Heinken Almut, Thiele Ines
Luxembourg Centre for Systems Biomedicine, University of Luxembourg, Belval, Luxembourg.
Wiley Interdiscip Rev Syst Biol Med. 2015 Jul-Aug;7(4):195-219. doi: 10.1002/wsbm.1301. Epub 2015 Apr 30.
The human gut microbiota performs essential functions for host and well-being, but has also been linked to a variety of disease states, e.g., obesity and type 2 diabetes. The mammalian body fluid and tissue metabolomes are greatly influenced by the microbiota, with many health-relevant metabolites being considered 'mammalian-microbial co-metabolites'. To systematically investigate this complex host-microbial co-metabolism, a systems biology approach integrating high-throughput data and computational network models is required. Here, we review established top-down and bottom-up systems biology approaches that have successfully elucidated relationships between gut microbiota-derived metabolites and host health and disease. We focus particularly on the constraint-based modeling and analysis approach, which enables the prediction of mechanisms behind metabolic host-microbe interactions on the molecular level. We illustrate that constraint-based models are a useful tool for the contextualization of metabolomic measurements and can further our insight into host-microbe interactions, yielding, e.g., in potential novel drugs and biomarkers.
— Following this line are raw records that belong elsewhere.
/-! ### Reads after writes -/

@[simp] theorem Thread.getS_zero (th : Thread) : th.getS 0 = 0 := rfl
theorem Thread.getS_setS (th : Thread) (r q : Nat) (v : Word) :
    (th.setS r v).getS q = if q = r ∧ r ≠ 0 then v else th.getS q := by
  unfold Thread.setS Thread.getS
  by_cases hr : r = 0
  · subst hr; simp
  · by_cases hq : q = 0
    · subst hq; simp [hr, Ne.symm hr]
    · simp only [hr, hq, if_false, Map.getD_put]
      by_cases h : q = r <;> simp [h, hr]
@[simp] theorem Thread.getP_zero (th : Thread) : th.getP 0 = true := rfl
theorem Thread.getP_setP (th : Thread) (r q : Nat) (v : Bool) :
    (th.setP r v).getP q = if q = r ∧ r ≠ 0 then v else th.getP q := by
  unfold Thread.setP Thread.getP
  by_cases hr : r = 0
  · subst hr; simp
  · by_cases hq : q = 0
    · subst hq; simp [hr, Ne.symm hr]
    · simp only [hr, hq, if_false, Map.getD_put]
      by_cases h : q = r <;> simp [h, hr]
theorem Thread.getV_setV (th : Thread) (r q : Nat) (v : VReg) :
    (th.setV r v).getV q = if q = r then v else th.getV q := by simp [Thread.getV, Thread.setV, Map.getD_put]
theorem Thread.getK_setK (th : Thread) (c q v : Nat) :
    (th.setK c v).getK q = if q = c then v else th.getK q := by simp [Thread.getK, Thread.setK, Map.getD_put]
@[simp] theorem Thread.getP_setS (th : Thread) (r q : Nat) (v : Word) : (th.setS r v).getP q = th.getP q := by
  simp [Thread.getP]
@[simp] theorem Thread.getV_setS (th : Thread) (r q : Nat) (v : Word) : (th.setS r v).getV q = th.getV q := by
  simp [Thread.getV]
@[simp] theorem Thread.getK_setS (th : Thread) (r q : Nat) (v : Word) : (th.setS r v).getK q = th.getK q := by
  simp [Thread.getK]
@[simp] theorem Thread.getS_setP (th : Thread) (r q : Nat) (v : Bool) : (th.setP r v).getS q = th.getS q := by
  simp [Thread.getS]
@[simp] theorem Thread.getS_step (th : Thread) (q : Nat) : th.step.getS q = th.getS q := rfl
@[simp] theorem Thread.getP_step (th : Thread) (q : Nat) : th.step.getP q = th.getP q := rfl
@[simp] theorem Thread.getV_step (th : Thread) (q : Nat) : th.step.getV q = th.getV q := rfl
@[simp] theorem Thread.getK_step (th : Thread) (q : Nat) : th.step.getK q = th.getK q := rfl
@[simp] theorem Thread.step_pc (th : Thread) : th.step.pc = (th.pc + 1) % 4096 := rfl

@[simp] theorem Tile.thread_setThread (x : Tile) (i : Nat) (th : Thread) : (x.setThread i th).thread i = th := by
  simp [Tile.thread, Tile.setThread]
theorem Tile.thread_setThread_other (x : Tile) (i j : Nat) (th : Thread) (h : j ≠ i) :
    (x.setThread i th).thread j = x.thread j := by simp [Tile.thread, Tile.setThread, Map.getD_put_other _ _ _ _ _ h]
@[simp] theorem Tile.thread_issueMark (x : Tile) (i j c : Nat) : (x.issueMark i c).thread j = x.thread j := rfl
@[simp] theorem Node.tile_setTile (n : Node) (t : Nat) (x : Tile) : (n.setTile t x).tile t = x := by
  simp [Node.tile, Node.setTile]
theorem Node.tile_setTile_other (n : Node) (t u : Nat) (x : Tile) (h : u ≠ t) : (n.setTile t x).tile u = n.tile u := by
  simp [Node.tile, Node.setTile, Map.getD_put_other _ _ _ _ _ h]
@[simp] theorem Node.tile_modTile (n : Node) (t : Nat) (f : Tile → Tile) : (n.modTile t f).tile t = f (n.tile t) := by
  simp [Node.modTile]
theorem Node.tile_modTile_other (n : Node) (t u : Nat) (f : Tile → Tile) (h : u ≠ t) :
    (n.modTile t f).tile u = n.tile u := Node.tile_setTile_other n t u _ h
@[simp] theorem Node.setTile_setTile (n : Node) (t : Nat) (x y : Tile) : (n.setTile t x).setTile t y = n.setTile t y := by
  simp [Node.setTile]
@[simp] theorem Node.modTile_modTile (n : Node) (t : Nat) (f g : Tile → Tile) :
    (n.modTile t f).modTile t g = n.modTile t (g ∘ f) := by simp [Node.modTile]
/-- A change of a thread is a change of its tile. -/
theorem Node.modThread_eq (n : Node) (t i : Nat) (f : Thread → Thread) :
    n.modThread t i f = n.modTile t fun x => x.setThread i (f (x.thread i)) := rfl
@[simp] theorem Node.thread_modThread (n : Node) (t i : Nat) (f : Thread → Thread) :
    (n.modThread t i f).thread t i = f (n.thread t i) := by simp [Node.thread, Node.modThread_eq]
@[simp] theorem Node.thread_issueMark (n : Node) (t i j c : Nat) :
    (n.modTile t (·.issueMark j c)).thread t i = n.thread t i := by simp [Node.thread]

end Sys2Proof.Machine
end

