-- ==== Sys2Proof/Tests/Slice0.lean ====
section
/-! SUPPORT. Tests: words of the spec's encodings, ill-formed commands, the spec's worked examples, and for each obligation a
state and operands that meet its hypotheses. -/
namespace Sys2Proof.Tests
open Machine Slice0

/-! ### States to test on -/

/-- Thread 0 with code, ready, s1 = 7 and s2 = 0x100. -/
def thread0 : Thread := { Thread.idle with hasCode := true, wait := .ready, s := [(1, 7), (2, 0x100)], p := [(3, true)] }

/-- A used tile with one thread. -/
def tile0 : Tile := { Tile.idle with used := true, thr := [(0, thread0)] }

/-- Every tile group powered and ungated. -/
def groupsOn : Map Tg := (List.range 64).map fun g => (g, { Tg.off with powered := true })

/-- A node in service with tile `x` as logical tile 0 and a started job of one node. -/
def nodeWith (x : Tile) : Node := { Node.reset with
  on := true, tiles := [(0, x)], gov := { Gov.reset with tgs := groupsOn }
  job := { Job.none with loaded := true, started := true, id := 9, nnodes := 1 } }

/-- The always-on domain of a module that is ready. -/
def chipReady : Chip := { Chip.reset with
  chr := { Chrys.reset with asserted := [], held := none, seqOn := false, seqSrcs := [], stopped := false }
  boot := { Boot.reset with phase := 8, ready := true, locked := true }
  pins := { Pins.reset with aux := true, pwrOk := true, alertN := true, pairOn := true, domains := [64, 65, 66, 67, 68, 69] } }

/-- A ready module with tile `x`. -/
def live (x : Tile) : State := { State.reset with node := nodeWith x, chip := chipReady }

/-- The site of thread 0 of logical tile 0, in an instruction that is always selected. -/
def site0 : Site := { tile := 0, thr := 0, ps := 0, pn := false, res := 0, hi := 0 }

/-- The same site with predicate p5, which is false. -/
def site5 : Site := { site0 with ps := 5 }

/-- What a command answers, where it is a next state. -/
def got (i : Instr) (s : State) : Option State :=
  match exec i s with
  | .next t => some t
  | _ => none

/-- A frame from address 1 on sub-port 0 of port 0, a direct one, next in its link sequence (11 R332, R347). -/
def frame1 : Frame := { port := 0, sub := 0, vlan := 2, src := 1, udpPort := 48620, udpLen := 40, sumOk := true, plain := true
                        link := some { lseq := 0, lackv := false, rreq := false, lack := 0 } }

/-- A header from node 1 to node `dst` on channel `vc` of sequence `seq`. -/
def from1 (vc seq : Nat) (dst : Nat := 0) : Header :=
  { ver := 1, odd := false, vc := vc, src := 1, dst := dst, len := 0, seq := seq, jobtag := 9, ctx := 0, res := none, mc := false
    retx := false, grant := none, ce := false, frame := frame1 }

/-! ### Words (04 R112, 05 R162: the spec's own worked encodings) -/

theorem test_decode_twait : decodeTile 17 1 0xC810000000000004 =
    .twait { tile := 17, thr := 1, ps := 0, pn := false, res := 0, hi := 0xC8100000 } 2 false 0 4 := by decide

theorem test_decode_addi : decodeTile 0 0 0x09C0294000000100 =
    .addi { tile := 0, thr := 0, ps := 3, pn := true, res := 0, hi := 0x09C02940 } 5 5 0x100 := by decide

theorem test_decode_mma : decodeTile 300 2 0x4400A65300000000 =
    .mma { tile := 300, thr := 2, ps := 0, pn := false, res := 0, hi := 0x4400A653 } 1 2 3 5 6 := by decide

theorem test_decode_zero_is_nop : decodeTile 0 0 0 = .nop { site0 with hi := 0 } false := by decide

theorem test_decode_filler_is_illegal : reserved (decodeTile 0 0 (BitVec.allOnes 64)) = true := by decide

/-- OP 0x39, V 1, PV 3, VN 0. -/
theorem test_decode_stend : decodeTile 0 0 0xE42C000000000000 =
    .stend { site0 with hi := 0xE42C0000 } true 3 false := by decide

/-- OP 0x09, FN 1, RD 31, TARGET 0xABC. -/
theorem test_decode_call : decodeTile 0 0 0x2401F80000000ABC =
    .call { site0 with hi := 0x2401F800 } 31 0xABC := by decide

theorem test_table_word_spells_nothing : decodeTableWord 64 0xC810000000000004 = none := rfl

/-! ### Commands that are not well formed -/

theorem test_wf_refuses_tile : Instr.wf (.nop { site0 with tile := 2304 } false) = false := by decide
theorem test_wf_refuses_key : Instr.wf (.matrixRetire 6400) = false := by decide
theorem test_wf_refuses_header : Instr.wf (.sealAck { from1 3 0 with ver := 16 } 0) = false := by decide
theorem test_wf_refuses_envelope :
    Instr.wf (.hold ⟨none, .weavo, { from1 0 0 with len := 144 }, 1, 256, 0, 0, some 1, 0, 0, 0, 1, 9⟩) = false := by decide
theorem test_wf_refuses_voile :
    Instr.wf (.putDone (from1 3 0) ⟨257, 0, 0, 0, 0, 0, 0⟩) = false := by decide
theorem test_wf_refuses_context : Instr.wf (.streamComplete 4096) = false := by decide
theorem test_wf_refuses_sub_port : Instr.wf (.blockLockLoss 0 4) = false := by decide
theorem test_wf_refuses_link : Instr.wf (.cxlLinkDown 4) = false := by decide
theorem test_wf_refuses_channel : Instr.wf (.channelRetrain 128 ⟨5, true⟩) = false := by decide
theorem test_wf_refuses_group : Instr.wf (.voltageChangeComplete 64) = false := by decide
theorem test_wf_refuses_address : Instr.wf (.registerWrite (2 ^ 48) 8 0) = false := by decide
theorem test_wf_refuses_domain : Instr.wf (.regulatorReading 72 0) = false := by decide
theorem test_wf_refuses_endpoint : Instr.wf (.setEndpointId 256) = false := by decide
theorem test_wf_refuses_i3c_address : Instr.wf (.entdaa 128) = false := by decide
theorem test_wf_refuses_peer : Instr.wf (.ecnRateRaise 4096) = false := by decide
theorem test_wf_accepts : Instr.wf (.streamComplete 4095) = true := by decide
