/-- One Lens input beside its registers: THR in two's complement, HYS and RING in force since the last boundary (R402, R429),
and the last edge stamped for the stream. -/
structure LensIn where
  thr : Nat := 0
  hys : Nat := 10
  ring : Nat := 0
  last : Option Int := none
deriving DecidableEq, Repr

/-- The start of a burst: input and edge of the header (R415), LTC time as recorded, quality, and its time as a stop's. -/
structure BurstStart where
  input : Nat
  edge : Nat
  sec : Nat
  ns16 : Nat
  qual : Nat
  u : Int
deriving DecidableEq, Repr

/-- One burst unit (R408–R413): the settings in force, the pre-trigger
history and the burst. -/
structure BurstSt where
  start : Nat := 0
  stops : Nat := 0
  win : Nat := 1000000
  pre : Nat := 0
  ring : Nat := 0
  hist : List Stop := []
  burst : Option BurstStart := none
  got : List Stop := []
  /-- Last stamp per input (R409). -/
  last : List (Nat × Int) := []
  missed : Nat := 0
  ooo : Nat := 0
  trunc : Bool := false
  endc : Nat := 0
deriving DecidableEq, Repr

/-- An episode of loss of a capture ring (R423): tick of the first loss, records lost, cause. -/
structure Loss where
  tn : Nat
  n : Nat
  cause : Nat
deriving DecidableEq, Repr

/-- Lens and the burst buffer. -/
structure LensSt where
  ins : List LensIn := List.replicate 8 {}
  units : List BurstSt := List.replicate 2 {}
  /-- Stream records of this tick: input, ring, record. -/
  stream : List (Nat × Nat × Nat) := []
  /-- Host markers applied at this boundary: ring and record (R427). -/
  marks : List (Nat × Nat) := []
  /-- The burst buffer, oldest first: ring and record (R421). -/
  buf : List (Nat × Nat) := []
  lost : List (Nat × Loss) := []
  /-- Records drained in this tick (R422). -/
  drained : Nat := 0
deriving DecidableEq, Repr

/-- One measurement beside its registers. Times are LTC time in 2⁻³² ns, values in 2⁻¹⁶ ns. -/
structure Meas where
  ring : Nat := 0
  /-- The open window: its first tick for a gate or slot, and its samples, oldest first: time and value. -/
  winAt : Option Nat := none
  samples : List (Nat × Int) := []
  /-- WANDER: values of the slots done, and the tick at which the running slot began. -/
  slots : List Int := []
  slotAt : Nat := 0
  /-- Stamps received in the window (R433), value last seen for unwrapping, speculative sample in the window (R303). -/
  seen : Nat := 0
  lastX : Option Rat := none
  spec : Bool := false
  /-- Channel or index sample of the tick that ended last: value and speculative. -/
  samp : Option (Int × Bool) := none
  /-- The ended tick's samples are absorbed. -/
  absorbed : Bool := false
deriving DecidableEq, Repr

/-- The mains sentinel beside its registers. -/
structure SenSt where
  ring : Nat := 0
  winAt : Option Nat := none
  edges : List Nat := []
  /-- Last used edge, or the time the sentinel started (R451). -/
  last : Option Nat := none
  since : Nat := 0
  lost : Bool := false
  /-- LOST was set at some time in the open window; it was set when the window began. -/
  lostIn : Bool := false
  lostNow : Bool := false
  uf : Bool := false
  of : Bool := false
  /-- Ends (ms) and values (µHz) of the last consecutive valid windows, newest first (R450). -/
  freqs : List (Nat × Nat) := []
  /-- Last valid F, µHz. -/
  lastF : Option Nat := none
  /-- Values to publish at the next boundary (R453): flags, F, ROCOF, PHASE. -/
  pub : Option (Nat × Nat × Int × Int) := none
  absorbed : Bool := false
deriving DecidableEq, Repr

/-- Tally: stamps of this tick and of the one being absorbed (input, LTC time in 2⁻³² ns), measurements, sentinel. -/
structure TallySt where
  stamps : List (Nat × Nat) := []
  work : List (Nat × Nat) := []
  meas : List Meas := List.replicate 64 {}
  sen : SenSt := {}
deriving DecidableEq, Repr

/-- A foreign master of a port (R475): identity, session slot, Announce data and log interval, and the tick counts of its
last two Announce messages, newest first. -/
structure Foreign where
  clk : Nat
  pnum : Nat
  slot : Option Nat
  ann : Ann
  logInt : Int
  times : List Nat
  /-- Two of its messages once lay within 4 of its intervals (R475). -/
  qual : Bool := false
deriving DecidableEq, Repr

/-- One port of an instance beside its state in `HRD_PI_STATUS.PS`. -/
structure PiPort where
  foreign : List Foreign := []
  /-- Tick count at which the port entered LISTENING, and the Announce receipt timeout has passed there. -/
  since : Nat := 0
  expired : Bool := false
  /-- End of PRE_MASTER, tick count. -/
  preEnd : Nat := 0
  /-- The port would be master and is held in LISTENING for want of the key (R470). -/
  held : Bool := false
deriving DecidableEq, Repr

/-- The parent (R469, R490): port, portIdentity, session slot, Announce data. -/
structure Parent where
  port : Nat
  clk : Nat
  pnum : Nat
  slot : Option Nat
  ann : Ann
deriving DecidableEq, Repr

/-- What the BMCA of one tick decided (R475): the state recommended for each port (0 none, 1 M1 or M2, 2 M3, 3 P1 or P2,
4 S1) and the best foreign master with its port. -/
structure Decision where
  rec4 : List Nat
  best : Option (Nat × Foreign)
deriving DecidableEq, Repr

/-- A Sync waiting for its Follow_Up: sequenceId, t2 and correctionField. -/
structure SyncWait where
  seq : Nat
  t2 : Int
  corr : Int
deriving DecidableEq, Repr

/-- A delay request sent and not yet answered: port, sequenceId, local stamp t3 or t1p; for P2P the receipt t4p, t2p and
corrections of the Pdelay_Resp. -/
structure DelayReq where
  port : Nat
  seq : Nat
  sent : Int
  resp : Option (Int × Int × Int) := none
deriving DecidableEq, Repr

/-- What an Announce that was sent carried (R466, R476, R478). -/
structure AnnOut where
  ann : Ann
  timeTrace : Bool
  freqTrace : Bool
  utcOff : Nat
  utcValid : Bool
  leap61 : Bool
  leap59 : Bool
  tsrc : Nat
  ptpScale : Bool
  /-- IEEE_C37_238 TLV: grandmasterID and totalTimeInaccuracy; offset and DST of the alternate time offset TLV. -/
  power : Option (Nat × Nat)
  alt : Option (Int × Bool)
deriving DecidableEq, Repr

/-- An instance's own data set (R476): what the BMCA compares, traceability of time and frequency, timeSource. -/
structure DataSet where
  ann : Ann
  timeTrace : Bool
  freqTrace : Bool
  tsrc : Nat
deriving DecidableEq, Repr

/-- One PTP instance beside its registers. Times and offsets in 2⁻¹⁶ ns of LTC time. -/
structure PiSt where
  on : Bool := false
  ports : List PiPort := List.replicate 4 {}
  parent : Option Parent := none
  /-- No port might be MASTER at the last boundary (R469, R470). -/
  barred : Bool := false
  /-- New Announce data; the decision under way (R475). -/
  annNew : Bool := false
  dec : Option Decision := none
  syncs : List SyncWait := []
  dreqs : List DelayReq := []
  /-- The master-to-slave difference of the last Sync exchange, with its t2; the mean path delay. -/
  ms : Option (Int × Int) := none
  mpd : Option Int := none
  /-- Log Sync interval of the parent session. -/
  ivl : Option Int := none
  /-- First outlier (R507); the mean of two on becoming PATH_SUSPECT, with the mpd before. -/
  outl : Option Int := none
  suspect : Option (Int × Int) := none
  /-- Step of the path at PATH_SUSPECT, for the event of R511. -/
  stepAbs : Nat := 0
  /-- Quarantine offset and its end, tick count. -/
  q : Int := 0
  quarEnd : Option Nat := none
  /-- Exchanges completed in this tick, oldest first: o and t2. -/
  ex : List (Int × Int) := []
  /-- Last o published as a sample, with its t2. -/
  lastO : Option (Int × Int) := none
  /-- Latched c; exchanges within LIMIT since the last refused one; accepted offset a_k. -/
  c : Int := 0
  good : Nat := 0
  a : Int := 0
  /-- Tick count of the last completed exchange, or of entry to SLAVE; the timeout has failed since. -/
  lastEx : Nat := 0
  timedOut : Bool := false
  /-- The external monitor fails in this tick, since the parent changed (R501). -/
  extFail : Bool := false
  /-- Tick count of the last parent change. -/
  pchg : Option Nat := none
  annOut : Option AnnOut := none
  /-- The data set formed at the last boundary (R476). -/
  ds : Option DataSet := none
deriving DecidableEq, Repr

/-- A grant (R491, R499): log interval, expiry in LTC seconds, duration, the LTC second it was given in, the first TN it
holds for, and the log interval of the grant it replaces from there. -/
structure Grant where
  l : Int
  exp : Nat
  dur : Nat
  given : Nat
  start : Nat
  old : Option Int := none
deriving DecidableEq, Repr

/-- A request under way (R497): tick count it was sent at and is unanswered, tick count of the next attempt, failures, and
the LTC second of the type's next request (R491). -/
structure Ask where
  sent : Option Nat := none
  retry : Option Nat := none
  fails : Nat := 0
  next : Option Nat := none
deriving DecidableEq, Repr

/-- A session-table entry (R491) and what the engine keeps of it. -/
structure Sess where
  request : Bool
  inst : Nat
  port : Nat
  origin : Bool
  addr : Nat
  clk : Nat
  pnum : Nat
  minl : List Int
  grants : List (Option Grant) := [none, none, none]
  asks : List Ask := [{}, {}, {}]
  denials : Nat := 0
deriving DecidableEq, Repr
人类肠道微生物群对宿主的健康起着至关重要的作用,但也与多种疾病状态有关,如肥胖症和2型糖尿病。哺乳动物的体液和组织代谢组受到微生物群的极大影响,许多与健康相关的代谢物被认为是“哺乳动物-微生物共代谢物”。为了系统地研究这种复杂的宿主-微生物共代谢,需要一种整合高通量数据和计算网络模型的系统生物学方法。在这里,我们回顾了已建立的自上而下和自下而上的系统生物学方法,这些方法成功地阐明了肠道微生物群衍生的代谢物与宿主健康和疾病之间的关系。我们特别关注基于约束的建模和分析方法,该方法能够在分子水平上预测代谢宿主-微生物相互作用背后的机制。我们表明,基于约束的模型是代谢组学测量背景化的有用工具,可以加深我们对宿主-微生物相互作用的理解,例如产生潜在的新型药物和生物标志物。